The alkyl fluorine aluminum salt is Al ((CR1R2R3) n)3 monomer or mixture; wherein R1, R2 and R3 are H or F and at least one of them is F, n-1-6.
The hexafluoropropylene dipolymer is obtained by carrying out gas phase reaction on hexafluoropropylene under the catalysis of a load type ion fluoride; the reaction temperature is 150-220 ℃; the contact time is 0.1-30 s; the loading capacity of the ionic fluoride is 10-20%; the carrier is activated carbon, aluminum oxide, silicon dioxide or magnesium oxide; the ionic fluoride is AgF, NaF, KF, RbF or CsF.
In the reaction, the mixed catalyst of the tetrakis (pentafluorophenyl) borate and the alkyl aluminum fluoride salt has good activation effect on C ═ C, and the activation of the hexafluoropropylene dimer by using the mixed catalyst can further reduce the activation energy of C ═ C cracking and improve the accuracy of C ═ C cracking. In the prior art, carbonyl fluoride generally exists in the perfluoroolefin cracking product or is completely carbonyl fluoride, so that the implementation of the pre-activation step can ensure that hexafluoropropylene dimer is regularly cracked into perfluoroisobutyryl fluoride and perfluoroacetyl fluoride, and the generation of perfluorocarbon acyl fluoride byproducts is effectively avoided.
The specific steps of the step 2) are as follows: adding the perfluoro isobutyryl fluoride prepared in the step 1), an alkylating reagent, alkali metal fluoride, a phase transfer catalyst and a solvent into a pressure-resistant reaction kettle; stirring at a rotation speed of 100-; adding 20-50% of alkali liquor into the mixed solution after the reaction, standing and layering the liquid, and collecting the lower layer liquid to obtain a crude product. And (4) rectifying and purifying the crude product to obtain a target product. The molar ratio of perfluoroisobutyryl fluoride to alkylating agent is 1:5 to 5: 1.
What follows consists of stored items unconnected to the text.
-- ==== Sys2Proof/Machine/Manage.lean ====
section
/-!
DEFINITION. Bring-up and management (R388-R395): the boot sequence, firmware images, identity and measurements, clocks, power
and the thermal trip.
-/

namespace Sys2Proof.Machine

/-! ## Firmware images (R389) -/

/-- Is an image accepted: its fields in range, its zeros zero, its digest and signature right, its key not revoked and its
security version high enough? -/
def imageOk (m : Mgmt) (img : List Byte) : Bool :=
  let k := fieldAt img 0x0C 4
  let len := fieldAt img 4 4
  let body := (img.drop 256).take len
  decide (256 + len ≤ img.length) && fieldAt img 0 4 == 0x57463456 && len % 64 == 0 && decide (len ≤ 64 * 2 ^ 20)
    && decide (k < 4) && !m.revoked.contains k && decide (m.minSvn ≤ fieldAt img 8 4)
    && ((img.drop 0x90).take 112).all (· == 0)
    && (img.drop 0x10).take 64 == Config.sha512 body
    && Config.edVerify (Config.rootKey k) (img.take 0x50) ((img.drop 0x50).take 64)

/-- An image's header and body. -/
def imageBytes (img : List Byte) : List Byte := img.take (256 + fieldAt img 4 4)

/-! ## The boot sequence (R388) -/

/-- The stacks a boot leaves live: a lost stack takes its interleave pair (R268, R352). -/
def pairedStacks (x : BitVec 8) : BitVec 8 :=
  BitVec.ofNat 8 (((List.range 8).filter (fun i => bitNat x.toNat i && bitNat x.toNat (i / 2 * 2 + (1 - i % 2)))).map (2 ^ ·)).sum

/-- The dies with a live core. -/
def diesOf (cores : List (BitVec 16)) : BitVec 8 :=
  BitVec.ofNat 8 (((List.range 8).filter (fun d => cores.getD (2 * d) 0 != 0 || cores.getD (2 * d + 1) 0 != 0)).map (2 ^ ·)).sum

/-- The halves with a live die or a live stack. -/
def halvesOf (dies stks : BitVec 8) : BitVec 2 :=
  BitVec.ofNat 2 (((List.range 2).filter (fun h =>
    bitsNat dies.toNat (4 * h) 4 != 0 || bitsNat stks.toNat (4 * h) 4 != 0)).map (2 ^ ·)).sum

/-- The topology registers as step 3 sets them. -/
def bootTopo (b : BootInput) : Topo :=
  let cores := (List.range 16).map (fun n => b.coresLive.getD n 0)
  let stks := pairedStacks b.stacksLive
  { acthost := !bitNat b.hostTrained.toNat 0, halves := halvesOf (diesOf cores) b.stacksLive, stks := stks, dies := diesOf cores,
    brg := b.bridges, lanes := b.lanes, cores := cores, bootStacks := stks }

/-- A port that trained is in RUN; the others, and every lane, are in CONFIG_UNLOCKED (R355, R388). -/
def trainedPorts (b : BootInput) : Tab LockSt :=
  ((List.range 2).filter (fun p => bitNat b.hostTrained.toNat p)).map (fun p => (p, LockSt.run))
    ++ ((List.range 4).filter (fun p => bitNat b.storageTrained.toNat p)).map (fun p => (2 + p, LockSt.run))

/-- Is a bit of one word not set in another? -/
def lostBit {w : Nat} (was now : BitVec w) : Bool := was &&& ~~~now != 0

/-- The reasons of a loss beyond the harvest that the module's identity records (R353): a core of a die that is live, a die, a stack, a
lane, a bridge link. -/
def lossReasons (was now : Topo) : List Nat :=
  let core := (List.range 16).any (fun n => bitNat now.dies.toNat (n / 2) && lostBit (was.cores.getD n 0) (now.cores.getD n 0))
  (if core then [lossCore] else []) ++ (if lostBit was.dies now.dies then [lossDie] else [])
    ++ (if lostBit was.stks now.stks then [lossStack] else []) ++ (if lostBit was.lanes now.lanes then [lossLane] else [])
    ++ (if lostBit was.brg now.brg then [lossBridge] else [])

/-- HLTH after a boot (R353, R388): REPLACE with its reasons for what self-test found lost beyond the harvest, HOSTFO where the half 0
port failed to train (DEDUCED, log 63), and BOOTALT. -/
def bootHlth (was now : Topo) (alt : Bool) : Word :=
  let l := lossReasons was now
  withBits (l ++ (if l.isEmpty then [] else [hlthReplace]) ++ (if now.acthost then [hlthHostFo] else [])
    ++ (if alt then [hlthBootAlt] else [])) 0

/-- What is fused, as it stands when the module resets (R389): the firmware that has run may have raised the minimum SVN to its own, and
keys may have been revoked; whether it did are free values. -/
def State.fused (s : State) : Mgmt :=
  let v := s.freeVal
  let svn := fieldAt (s.mgmt.image.getD Config.bootImage) 8 4
  { s.mgmt with minSvn := if bitNat v 0 && !s.mgmt.dead then max s.mgmt.minSvn svn else s.mgmt.minSvn,
                revoked := (s.mgmt.revoked ++ (List.range 4).filter (fun k => bitNat v (k + 1))).dedup }

/-- The hardwired thermal trip (R394): every arithmetic clock and every laser stops. -/
def State.trip (s : State) : State :=
  ({ s with mgmt := { s.mgmt with tripped := true, temp := max 110 s.mgmt.temp },
            fab := { s.fab with slot := 0, links := [] } } : State).setHlth [hlthTrip, hlthReplace]

/-- The state, tripped where a die sensor has reached 110 degrees (R394). -/
def State.tripAt (s : State) (temp : Nat) : State := if 110 ≤ temp then s.trip else s

/-- The state a boot of an accepted image comes to.  What is fused stays, memory keeps its bytes (log 20), and everything else
is at its reset value. -/
def State.boot (s : State) (b : BootInput) (img : List Byte) (alt : Bool) : State :=
  let topo := bootTopo b
  let t : State :=
    { scs := (List.range 16).map (fun n => (n, if topo.cores.getD n 0 = 0 then { stopped := true } else bootSc)),
      mem := s.mem, ueSectors := s.ueSectors, ceSectors := s.ceSectors,
      topo := topo, ports := trainedPorts b,
      mgmt := { hlth := bootHlth s.mgmt.harvest topo alt, temp := b.temp.toNat, minSvn := s.mgmt.minSvn, revoked := s.mgmt.revoked,
                image := some (imageBytes img), topo0 := { topo with acthost := false }, harvest := s.mgmt.harvest },
      agenda := s.agenda, turnNo := s.turnNo, free := s.free, out := s.out }
  (if b.bridges = 0 ∧ topo.halves = 3 then t.splitPackage else t).tripAt b.temp.toNat

/-- The state of a boot that no image passed: only the half 0 port's configuration space answers. -/
def State.bootFailed (s : State) : State :=
  { mem := s.mem, ueSectors := s.ueSectors, ceSectors := s.ceSectors,
    mgmt := { hlth := BitVec.ofNat 64 (2 ^ hlthBootFail), dead := true, minSvn := s.mgmt.minSvn, revoked := s.mgmt.revoked,
              harvest := s.mgmt.harvest },
    agenda := s.agenda, turnNo := s.turnNo, free := s.free, out := s.out }

/-- MODULE_RESET (R388). -/
def execModuleReset (b : BootInput) (s : State) : Result :=
  let t := State.useFree { s with mgmt := s.fused } 1
  .next (if imageOk t.mgmt b.imageA then t.boot b b.imageA false
    else if imageOk t.mgmt b.imageB then t.boot b b.imageB true
    else t.bootFailed)

/-! ## Identity and measurements (R390) -/

/-- A request of SPDM 1.3; one of another version is not accepted (R391). -/
def State.atSpdm (s : State) (ver : Nat) (f : State → State) : State := if ver = spdmVersion then f s else s

/-- GET_CERTIFICATE: the certificate chain of a slot. -/
def execGetCertificate (slot : Spdm Nat) (s : State) : Result :=
  .next (s.atSpdm slot.ver (fun s => s.emit (.spdm (Config.certificate slot.ask))))

/-- An answer signed with the identity key. -/
def signed (bs : List Byte) : List Byte := bs ++ Config.edSign bs

/-- CHALLENGE: the nonce, signed. -/
def execChallenge (nonce : Spdm (List Byte)) (s : State) : Result :=
  .next (s.atSpdm nonce.ver (fun s => s.emit (.spdm (signed nonce.ask))))

/-- The bytes of topology registers: TOPO, TOPOLANE and the 16 TOPOCORE (R352). -/
def topoBytes (s : State) (t : Topo) : List Byte :=
  let u : State := { s with topo := t }
  natBytes 8 u.topoWord.toNat ++ natBytes 8 t.lanes.toNat ++ (List.range 16).flatMap (fun n => natBytes 8 (t.cores.getD n 0).toNat)

/-- What a measurement covers; the calendar, before any lane has been locked, is a free value. -/
def State.measured (s : State) (i : Nat) : Option (List Byte) :=
  if i = 1 then some Config.bootRom
  else if i = 2 then some (s.mgmt.image.getD Config.bootImage)
  else if i = 3 then some (s.mgmt.calendar.getD [BitVec.ofNat 8 s.freeVal])
  else if i = 4 then some (topoBytes s s.mgmt.topo0)
  else none

/-- GET_MEASUREMENTS: the digest, signed. -/
def execGetMeasurements (index : Spdm Nat) (s : State) : Result :=
  .next (s.atSpdm index.ver (fun s => match s.measured index.ask with
    | some bs => (s.emit (.spdm (signed (Config.sha512 bs)))).useFree (if index.ask = 3 then 1 else 0)
    | none => s))

/-! ## Clocks, power and temperature (R392-R394) -/

/-- THERMAL_TRIP (R394). -/
def execThermalTrip (s : State) : Result := .next s.trip

/-- The temperature of a die in a sample. -/
def dieTemp (p : PowerSample) (d : Nat) : Nat := (p.temps.getD d 0).toNat

/-- Is the mean power, or the temperature of a die, over its limit? -/
def overPower (m : Mgmt) (p : PowerSample) : Bool := decide (1000 * m.plim < p.meanMW)
def overTemp (m : Mgmt) (p : PowerSample) (d : Nat) : Bool := decide (m.tthr < dieTemp p d)

/-- Are mean and temperatures of a sample far enough below their limits (R393)? -/
def farBelow (m : Mgmt) (p : PowerSample) : Bool :=
  decide (p.meanMW * 100 ≤ 95 * (1000 * m.plim)) && (List.range 8).all (fun d => decide (dieTemp p d + 5 ≤ m.tthr))

/-- The TB since which every sample has been so, this one among them. -/
def calmSince (m : Mgmt) (p : PowerSample) (now : Nat) : Option Nat := if farBelow m p then some (m.calm.getD now) else none

/-- Has it been so for a whole 1 ms (R393)? -/
def calmLong (m : Mgmt) (p : PowerSample) (now : Nat) : Bool :=
  match calmSince m p now with
  | some t => decide (t + 1000000 ≤ now)
  | none => false

/-- The dies a sample affects. -/
def affected (m : Mgmt) (p : PowerSample) : List Nat := (List.range 8).filter (fun d => overPower m p || overTemp m p d)

/-- The hottest die of a sample. -/
def hottest (p : PowerSample) : Nat :=
  (List.range 8).foldl (fun a d => if dieTemp p a < dieTemp p d then d else a) 0

/-- Why each step of die d was taken, after a sample, the last first (R393): one more for power or temperature, one fewer when
everything has been below its limits for 1 ms, up to step 7. -/
def newWhy (m : Mgmt) (p : PowerSample) (now d : Nat) : List (Bool × Bool) :=
  let l := m.why.getD d []
  if (affected m p).contains d then (if l.length < 7 then (overPower m p, overTemp m p d) :: l else l)
  else if calmLong m p now then l.drop 1
  else l

/-- Does step 7 not hold the power, with every die there, or the temperature of a die that is there (R393)? -/
def stuckPower (m : Mgmt) (p : PowerSample) : Bool := overPower m p && (List.range 8).all (fun d => m.steps.getD d 0 == 7)
def stuckTemp (m : Mgmt) (p : PowerSample) : Bool := (List.range 8).any (fun d => overTemp m p d && m.steps.getD d 0 == 7)

/-- Dies held for one limit after a sample: the hottest too where step 7 does not hold that limit, and none once it holds. -/
def heldFor (l : List Nat) (isOver stuck : Bool) (d : Nat) : List Nat :=
  if !isOver then [] else if stuck && !l.contains d then l ++ [d] else l

/-- Dies that start no kernel run after a sample, for the power and for the temperature: until that limit holds (R393).
DESIGN CHOICE (log 62): the temperature limit holds when no die is over it. -/
def newHeldPower (m : Mgmt) (p : PowerSample) : List Nat := heldFor m.heldPower (overPower m p) (stuckPower m p) (hottest p)
def newHeldTemp (m : Mgmt) (p : PowerSample) : List Nat :=
  heldFor m.heldTemp ((List.range 8).any (overTemp m p)) (stuckTemp m p) (hottest p)

/-- A bit of HLTH put. -/
def putHlth (h : Word) (i : Nat) (on : Bool) : Word := if on then h ||| (1 <<< i) else h &&& ~~~((1 : Word) <<< i)

/-- The management state after a sample (R393); THERM and PCAP say whether a die is stepped down for that reason now (R395). -/
def sampledMgmt (m : Mgmt) (p : PowerSample) (now : Nat) : Mgmt :=
  let why := (List.range 8).map (newWhy m p now)
  let h := putHlth m.hlth hlthTherm (why.any (fun l => l.any Prod.snd))
  { m with mw := p.meanMW % 2 ^ 32, temp := dieTemp p (hottest p), why := why, steps := why.map List.length,
           heldPower := newHeldPower m p, heldTemp := newHeldTemp m p,
           calm := calmSince m p now, hlth := putHlth h hlthPcap (why.any (fun l => l.any Prod.fst)), sampled := some now }

/-- The readings of a sample after a thermal trip, which nothing is done about (R394, R395). -/
def readMgmt (m : Mgmt) (p : PowerSample) (now : Nat) : Mgmt :=
  { m with mw := p.meanMW % 2 ^ 32, temp := dieTemp p (hottest p), sampled := some now }

/-- POWER_SAMPLE (R393): no more often than every 100 us; a sensor at 110 degrees trips (R394). -/
def execPowerSample (p : PowerSample) (s : State) : Result :=
  .next (if (s.mgmt.sampled.map (fun t => decide (t + 100000 ≤ s.tb))).getD true then
      if s.mgmt.tripped then { s with mgmt := readMgmt s.mgmt p s.tb }
      else State.tripAt { s with mgmt := sampledMgmt s.mgmt p s.tb } (dieTemp p (hottest p))
    else s)

end Sys2Proof.Machine
end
The phase transfer catalyst in the step 2) is selected from one or a mixture of more of quaternary ammonium salt, quaternary phosphonium salt, crown ether and cryptand; the alkylating reagent is dialkyl sulfate, iodoalkyl, alkyl p-toluenesulfonate or fluoro formate; the solvent is one or a mixture of diethylene glycol dimethyl ether, tetraethylene glycol dimethyl ether, dimethyl formamide, dimethyl sulfoxide and acetonitrile.
The alkali liquor is 20-50% of aqueous solution of potassium hydroxide, sodium hydroxide, potassium carbonate or sodium carbonate.
The application also comprises perfluoroisobutyl ether which is obtained by adopting the preparation method; the atmospheric service life of the perfluoroisobutyl ether is 0.7 year, the ozone layer is not damaged, and the environmental impact is extremely low.
The application also comprises the application of the perfluoroisobutyl ether obtained by the preparation method, and is characterized by being applied to refrigerants, foaming agents, solvents, lubricants, heat exchange media, insulating gases and the like.
Compared with the prior art, the invention has the beneficial effects that:
the preparation method of the perfluoroisobutyl ether provided by the invention has the advantages of mild reaction conditions, high product yield, no pollution and easiness for large-scale production. The invention has controllable raw material preparation and high conversion rate. The obtained hydrofluoroether can be widely used in the fields of insulating gases, cleaning agents, solvents, refrigerants, fire extinguishing agents, heat transfer fluids, foaming agents, or leak detection agents.
The compound prepared by the invention can also be used as a refrigerant, a foaming agent, a solvent, a lubricant, a heat exchange medium, an insulating gas and the like, and has extremely low environmental impact. The hydrofluoroethers may be used alone or in admixture with other common solvents during use, including: alcohols, ethers, alkanes, alkenes, perfluorocarbons, perfluorinated tertiary amines, perfluorinated ethers, cycloalkanes, esters, ketones, aromatics, siloxanes, hydrochlorocarbons, hydrochlorofluorocarbons, and hydrofluorocarbons. Such co-solvents may be selected when it is desired to improve or enhance the solubility properties of the hydrofluoroether, and the proportion of co-solvent used (co-solvent to hydrofluoroether ratio) should be such that the resulting mixture has no flash point.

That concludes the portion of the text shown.